= Matrimony (solitaire) =

Matrimony is a patience or card solitaire game that uses two packs of 52 playing cards. It is a difficult game which depends mostly on luck and is sometimes mechanical.

While the words matrimony and marriage are synonymous with each other, this game should not be confused with Royal Marriage, which is sometimes also given the name Matrimony.

Like many patience games, there is more than one set of rules, and there are two main versions of Matrimony. The one described below is from Peter Arnold's Card Games for One.

==Rules==
One Q and one J are taken out of the pack to form the foundations. As they become available during the deal, the two J and the four black 10s (two 10♠ and two 10♣) are placed beside the two cards already present also form the foundations. After that, sixteen cards are dealt into two rows of eight cards each, forming the bases for the sixteen tableau piles. The foundations and the tableau may look like this:

| Q♦ | J♦ | (J♥) | (J♥) | (10♠) | (10♠) | (10♣) | (10♣) |
| 1 | 2 | 3 | 4 | 5 | 6 | 7 | 8 |
| 9 | 10 | 11 | 12 | 13 | 14 | 15 | 16 |

The Q is built up to Jack, and all other foundations are built down, with the Jacks up to Queens and the Tens up to Jacks, all by suit and all round-the-corner, i.e. putting a king over an ace and vice versa. The cards to be used to build on these eight foundations are those put on the piles. The top card of each pile is available for play.

Once no more moves are possible, a new batch of 16 cards are dealt from the stock, one on each pile, filling any spaces in the process. Therefore, an empty pile is not filled until the next deal. In between deals, cards are moved onto the foundations. The dealing of new batches of cards and moving cards to the foundations continue until the stock runs out. From that point, a new special process of dealing begins.
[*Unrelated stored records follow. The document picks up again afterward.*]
-- ==== Sys2Proof/Machine/Header.lean ====
section
/-! DEFINITION. The header codec commands (40_header_codec.md R124 to R131). -/

namespace Sys2Proof.Machine

/-- `HPACK` (R124). -/
def execHpack (s : State) : Result :=
  .next ((s.storeFb 0 (headerFields s.frame)).complete Instr.hpack.opcode .ok)

/-- `HUNPK` (R125). -/
def execHunpk (s : State) : Result :=
  s.withFb 0 3 fun B => .next (((s.setHeader B).clearLenv).complete Instr.hunpk.opcode .ok)

/-- `HCSGEN` (R126). -/
def execHcsgen (s : State) : Result :=
  s.withFb 0 3 fun B =>
    .next ((s.storeFb 3 (headerHcs s.cfg B)).complete Instr.hcsgen.opcode .ok)

/-- `HCSCHK` (R127). -/
def execHcschk (s : State) : Result :=
  s.withFb 0 5 fun B =>
    .next (s.complete Instr.hcschk.opcode (if hcsMatches s.cfg B then .ok else .errHcs))

/-- `HPARGEN` (R128). -/
def execHpargen (s : State) : Result :=
  s.withFb 0 5 fun B =>
    .next ((s.storeFb 5 (headerParity s.cfg B)).complete Instr.hpargen.opcode .ok)

/-- `HPARDEC` (R129). -/
def execHpardec (s : State) : Result :=
  s.withFb 0 8 fun B =>
    match hdrCorrect s.cfg B with
    | none => .next (s.complete Instr.hpardec.opcode .errHpar)
    | some H => .next ((s.storeFb 0 H).complete Instr.hpardec.opcode .ok)

/-- `HENC` (R130). -/
def execHenc (s : State) : Result :=
  .next ((s.storeFb 0 (headerEncode s.cfg s.frame)).complete Instr.henc.opcode .ok)

/-- `HDEC rx` (R131). -/
def execHdec (rx : Nat) (s : State) : Result :=
  let op := (Instr.hdec rx).opcode
  if s.rxOutOfRange rx then .next (s.complete op .errParam)
  else if s.frame.rxlen.toNat < hdrSize then .next (s.complete op .errLen)
  else
    s.receiveHeader op rx fun H => .next (((s.setHeader H).clearLenv).complete op .ok)

end Sys2Proof.Machine
end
Using the diagram above as a guideline, the player picks up the cards from pile 16 and deals them from left to right, starting from the gap it leaves behind and goes from pile 16 to pile 1 if necessary. Then the cards from pile 15 are picked up and deal a card to piles 15, 16, 1, and so on until they run out. Then the cards on pile 14 are done the same. This continues until all cards from pile 1 are dealt. The player must make a point to build appropriate cards to the foundations each time after a pile is dealt. Also, a pile with only one card is left untouched because once it is picked up, it is placed back there anyway.

The game is out when all cards are built into the foundations.